In the next release, GeoPandas will switch to using Shapely by default, even if PyGEOS is installed. If you only have PyGEOS installed to get speed-ups, this switch should be smooth. However, if you are using PyGEOS directly (calling PyGEOS functions on geometries from GeoPandas), this will then stop working and you are encouraged to migrate from PyGEOS to Shapely 2.0 (https://shapely.readthedocs.io/en/latest/migration_pygeos.html).
  import geopandas


For this example, we will use the New York Borough example data (`nybb`) provided by geodatasets. 

In [2]:
nybb = geopandas.read_file(geodatasets.get_path("nybb"))
# simplify geometry to save space when rendering many interactive maps
nybb.geometry = nybb.simplify(200) 

  return lib.simplify_preserve_topology(geometry, tolerance, **kwargs)


To see what this looks like, view the dataframe:

In [3]:
nybb

Unnamed: 0,BoroCode,BoroName,Shape_Leng,Shape_Area,geometry
0,5,Staten Island,330470.010332,1623820000.0,"MULTIPOLYGON (((970217.022 145643.332, 970547...."
1,4,Queens,896344.047763,3045213000.0,"MULTIPOLYGON (((1029606.077 156073.814, 103074..."
2,3,Brooklyn,741080.523166,1937479000.0,"MULTIPOLYGON (((1021176.479 151374.797, 102064..."
3,1,Manhattan,359299.096471,636471500.0,"MULTIPOLYGON (((981219.056 188655.316, 980873...."
4,2,Bronx,464392.991824,1186925000.0,"MULTIPOLYGON (((1012821.806 229228.265, 101250..."


Or visualize the data:

In [4]:
nybb.explore()

## Sampling random points

To sample points from within a GeoDataFrame, use the `sample_points()` method.
To specify the sample sizes, provide an explicit number of points to sample. For example, we can sample 200 points randomly from each feature: 

In [5]:
n200_sampled_points = nybb.sample_points(100)
m = nybb.explore()
n200_sampled_points.explore(m=m, color='red')

This functionality also works for line geometries. For example, let's look only at the boundary of Manhattan Island:

In [6]:
manhattan_parts = nybb.iloc[[3]].explode(ignore_index=True)
manhattan_island = manhattan_parts.iloc[[30]]
manhattan_island.boundary.explore()

Sampling randomly from along this boundary can use the same `sample_points()` method:

In [7]:
manhattan_border_points = manhattan_island.boundary.sample_points(200)
m = manhattan_island.explore()
manhattan_border_points.explore(m=m, color='red')

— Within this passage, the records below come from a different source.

-- ==== Sys2Proof/Machine/Image.lean ====
section
/-! DEFINITION. What the device keeps in memory for system software: block images (R35 to R40, R271), the resident-block list and the mirror of the
event vector (R282); and what it takes up of an image that software has written (R34). -/

namespace Sys2Proof.Machine

open Sys2Proof

/-! ### Block images (R35) -/

/-- BSTATE (R36). -/
def BState.code : BState → Nat
  | .running => 0
  | .preempted => 1
  | .stopped => 2
  | .restarting => 3
  | .exited => 4

/-- STATE (R39). -/
def TState.code : TState → Nat
  | .free => 0
  | .ready => 1
  | .memWatch => 2
  | .knot => 3
  | .event => 4
  | .stitch => 5
  | .results => 6
  | .exited => 7

/-- The block header (R36). -/
def headerFields (core : Nat) (b : Block) : List (Nat × Nat × Nat) :=
  [(0x00, 8, b.rec_.lrec.toNat), (0x08, 4, b.bidx.toNat), (0x0C, 4, b.bidy.toNat), (0x10, 4, b.bidz.toNat),
   (0x14, 4, b.rec_.nthr + 2 ^ 12 * b.rec_.cres + 2 ^ 24 * core), (0x18, 8, b.rstLabel.toNat), (0x20, 8, b.rstMask.toNat),
   (0x28, 4, b.restarts.toNat), (0x2C, 4, b.mkp.toNat), (0x30, 8, b.kept), (0x38, 8, b.bst.code)]

/-- A stitch record (R37). -/
def stitchFields (k : Nat) (s : Stitch) : List (Nat × Nat × Nat) :=
  [(0x200 + 32 * k, 8, if s.mask then s.memb.toNat else 0), (0x208 + 32 * k, 8, if s.mask then s.signed.toNat else s.count),
   (0x210 + 32 * k, 8, s.base % 2 ^ 11 + 2 ^ 11 * (s.cnt % 2 ^ 12) + 2 ^ 23 * bit s.mask + 2 ^ 24 * bit s.open_ + 2 ^ 25 * bit s.posted.isSome +
      2 ^ 26 * bit s.decl + 2 ^ 27 * bit s.setr + 2 ^ 32 * s.poster),
   (0x218 + 32 * k, 8, 2 ^ 10 * (s.postPc.toNat / 8 % 2 ^ 54))]

/-- A thread status record (R38), and the comet record of a comet thread (R40). -/
def statusFields (slot : Nat) (t : Thread) : List (Nat × Nat × Nat) :=
  let a := 0x1000 + 32 * slot
  [(a, 8, t.pc.toNat % 2 ^ 57),
   (a + 8, 8, (t.pred ||| 0x80).toNat + 2 ^ 8 * t.stack.length + 2 ^ 16 * t.st.code + 2 ^ 24 * t.sgn.toNat + 2 ^ 40 * bit t.yield + 2 ^ 41 * bit t.comet.isSome),
   (a + 16, 8, t.step.toNat + 2 ^ 32 * (t.tmo.getD 0)), (a + 24, 8, if t.st == .stitch then t.wst else 0)] ++
  match t.comet with
  | some c =>
    let r := 0x11000 + 32 * (slot - 1536)
    [(r, 4, c.cid.toNat), (r + 4, 4, c.cbi.toNat), (r + 8, 4, c.cx.toNat), (r + 12, 4, c.cy.toNat), (r + 16, 4, c.cz.toNat), (r + 20, 4, c.cst.toNat)]
  | none => []

/-- A thread's registers, restart area and call stack (R35). -/
def areaFields (slot : Nat) (t : Thread) : List (Nat × Nat × Nat) :=
  (t.regs.map fun (j, v) => (0x20000 + 256 * slot + 4 * j, 4, v.toNat)) ++ (t.area.map fun (j, v) => (0xA0000 + 256 * slot + 4 * j, 4, v.toNat)) ++
    t.stack.zipIdx.map fun (v, k) => (0x120000 + 256 * slot + 8 * k, 8, v.toNat)

/-- The thread slots that a block uses (R31). -/
def Block.slots (b : Block) : List Nat := List.range b.rec_.nthr ++ (List.range b.rec_.cres).map fun i => 2048 - b.rec_.cres + i

/-- The whole image of a block. -/
def imageFields (core : Nat) (b : Block) : List (Nat × Nat × Nat) :=
  headerFields core b ++ (b.stitches.flatMap fun (k, s) => stitchFields k s) ++
    (b.slots.flatMap fun s => statusFields s (b.thread s) ++ areaFields s (b.thread s)) ++ b.saved.flatMap fun (k, p) => mapFields k p

/-- Writes a block's image back (R33): everything that the image does not name reads as zero. -/
def Dev.writeImage (m : Dev) (ft : Features) (c : Context) (core : Nat) (b : Block) : Dev :=
  let at_ := c.imageAt b.image
  Dev.putFields (if (m.recordCause ft at_).isSome then m else m.clearRecord at_ 0x1B0000) ft c.asid at_ (imageFields core b)

/-- The doublewords from a record on. -/
def Dev.getList (m : Dev) (pa bytes n : Nat) : List Nat := (List.range n).map fun i => m.getRecord (pa + bytes * i) bytes

/-- Words as registers. -/
def regsOf (l : List Nat) : SMap Word := l.zipIdx.foldl (fun g (v, j) => mput 0 g j (BitVec.ofNat 32 v)) []

/-- A thread takes up the RW fields of its image (R34, R38). (DEDUCED, log entry 57.) An SP above 32 counts as 32 (DESIGN CHOICE, log entry 87). -/
def Dev.takeUp (m : Dev) (at_ slot : Nat) (t : Thread) : Thread :=
  let w := m.getRecord (at_ + 0x1000 + 32 * slot + 8) 8
  { t with
    pc := BitVec.ofNat 64 (m.getRecord (at_ + 0x1000 + 32 * slot) 8 % 2 ^ 57 / 8 * 8), pred := BitVec.ofNat 8 w ||| 0x80
    regs := regsOf (m.getList (at_ + 0x20000 + 256 * slot) 4 64), area := regsOf (m.getList (at_ + 0xA0000 + 256 * slot) 4 64)
    stack := (m.getList (at_ + 0x120000 + 256 * slot) 8 (min 32 (bitsOf w 8 6))).map fun v => BitVec.ofNat 64 v }

/-- A block that returns takes up what system software has written in its image since the image was written back (R34); an image that can no longer be
reached changes nothing. (DEDUCED, log entry 57.) -/
def Dev.takeUpBlock (m : Dev) (ft : Features) (c : Context) (b : Block) : Block :=
  let at_ := c.imageAt b.image
  if !b.imaged || (m.recordCause ft at_).isSome then { b with imaged := false }
  else
    { b.slots.foldl (fun (x : Block) s => if (x.thread s).st == .free then x else x.modThread s fun t => m.takeUp at_ s t) b with
      rstLabel := BitVec.ofNat 64 (m.getRecord (at_ + 0x18) 8), rstMask := BitVec.ofNat 64 (m.getRecord (at_ + 0x20) 8), imaged := false }

/-- The registers that a result which is there writes as it arrives, with their values (R76, R77). -/
def Thread.arrivals (t : Thread) (id : Nat) : List (Nat × Word) :=
  match t.pend.find? fun p => p.id == id with
  | some p => match p.val with | some v => p.live v | none => []
  | none => []

/-- The bytes of an image that a result follows: the registers of its thread, where the block's image has been written back (R79). -/
def Dev.followRun (m : Dev) (core blk slot : Nat) : List Run :=
  match m.block core blk with
  | some b => match m.ctx b.asid with | some c => if b.imaged then [(c.imageAt b.image + 0x20000 + 256 * slot, 256)] else [] | none => []
  | none => []

/-- A result that arrives for a thread of a block that is away, and whose image has been written back, goes into the image (R34, R79). -/
def Dev.followImage (m : Dev) (ft : Features) (core blk slot : Nat) (l : List (Nat × Word)) : Dev :=
  match m.block core blk with
  | some b =>
    match m.ctx b.asid with
    | some c => if b.imaged then m.putFields ft b.asid (c.imageAt b.image) (l.map fun (j, v) => (0x20000 + 256 * slot + 4 * j, 4, v.toNat)) else m
    | none => m
  | none => m

/-- PENDING_WRITE_ARRIVE: a variable-latency result arrives in its register or is discarded, and the park may end (R77, R78); where the block is away and its
image has been written back, the image follows (R79). -/
def execPendingWriteArrive (core blk slot id : Nat) (s : State) : Host.Outcome State Fault Refusal :=
  onM s fun ft m =>
    let l := match m.thread core blk slot with | some t => t.arrivals id | none => []
    let act (m : Dev) : Dev := (m.modThread core blk slot fun t => t.arriveId id).followImage ft core blk slot l
    if l.isEmpty then act m else m.onRecords (m.followRun core blk slot) act

/-! ### The status area (R282) -/

/-- The entry of an image slot in the resident-block list. -/
def Dev.listSlot (m : Dev) (ft : Features) (asid slot : Nat) (v : Bool) (resident : Bool) (core : Nat) : Dev :=
  match m.ctx asid with
  | some c => m.report ft asid (c.stat + 0x100 + 8 * slot) [(0, 8, if v then 1 + 2 * bit resident + 2 ^ 8 * core else 0)]
  | none => m

/-- EVENT_MIRROR_WRITE: the mirror in the status area takes the event vector's value (R282). -/
def execEventMirrorWrite (asid : Nat) (s : State) : Host.Outcome State Fault Refusal :=
  onM s fun ft m =>
    match m.ctx asid with
    | some c =>
      if c.events == c.mirror then m
      else m.onRecords [(c.stat, 32)] fun m =>
        (m.report ft asid c.stat ((List.range 4).map fun i => (8 * i, 8, bitsOf c.events.toNat (64 * i) 64))).modCtx asid fun x => { x with mirror := c.events }
    | none => m

/-! ### Write-back of images (R308) -/

/-- CTX_CTL.WB = 1: the images of the selected context's blocks that are not resident are written back; WB reads 1 until that is done. -/
def execCtxWb (s : State) : Host.Outcome State Fault Refusal :=
  hostOp s fun _ m => m.modCtx m.mgmt.ctxSel fun c => { c with wb := true }

/-- The image of a block that is not resident, its skid over, is written back (R33, R308); one that has been written already takes up what system software
has written since, and is written anew. -/
def Dev.imageBack (m : Dev) (ft : Features) (core : Nat) (b : Block) : Dev :=
  match m.ctx b.asid with
  | some c =>
    if (b.bst == .preempted || b.bst == .exited) && b.skid.isNone then
      let b1 := m.takeUpBlock ft c b
      (m.writeImage ft c core b1).modBlock core b.id fun _ => { b1 with imaged := true }
    else m
  | none => m

/-- Lines of a block that has come to the core since displace those of a block that is away: its image is written (R33). -/
def Dev.displace (m : Dev) (ft : Features) (core blk : Nat) : Dev :=
  match m.block core blk with
  | some b => if !b.imaged && b.passed then m.onRecords (m.imageRun b) fun x => x.imageBack ft core b else m
  | none => m

/-- A block comes to a core: the blocks that are away from it may be displaced from now on (R33). -/
def Core.comeTo (c : Core) (blk : Nat) : Core :=
  { c with blocks := c.blocks.map fun b => if b.id != blk && (b.bst == .preempted || b.bst == .exited) then { b with passed := true } else b }

/-- CTX_WB_DONE: the images of the blocks that are not resident have been written back, none of them within its skid any more (R308). -/
def execCtxWbDone (asid : Nat) (s : State) : Host.Outcome State Fault Refusal :=
  onM s fun ft m =>
    match m.ctx asid with
    | some c =>
      if !c.wb || (m.blocksOf asid).any fun (_, b) => b.bst == .preempted && b.skid.isSome then m
      else m.onRecords ((m.blocksOf asid).flatMap fun (_, b) => m.imageRun b) fun m =>
        let m1 := (m.blocksOf asid).foldl (fun (x : Dev) (core, b) => x.imageBack ft core b) m
        m1.modCtx asid fun x => { x with wb := false }
    | none => m

end Sys2Proof.Machine
end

Keep in mind that sampled points are returned as a single multi-part geometry, and that the distances over the line segments are calculated *along* the line. 

In [8]:
manhattan_border_points

30    MULTIPOINT (979056.964 196224.446, 979296.473 ...
Name: sampled_points, dtype: geometry

If you want to separate out the individual sampled points, use the `.explode()` method on the dataframe:

In [9]:
manhattan_border_points.explode(ignore_index=True).head()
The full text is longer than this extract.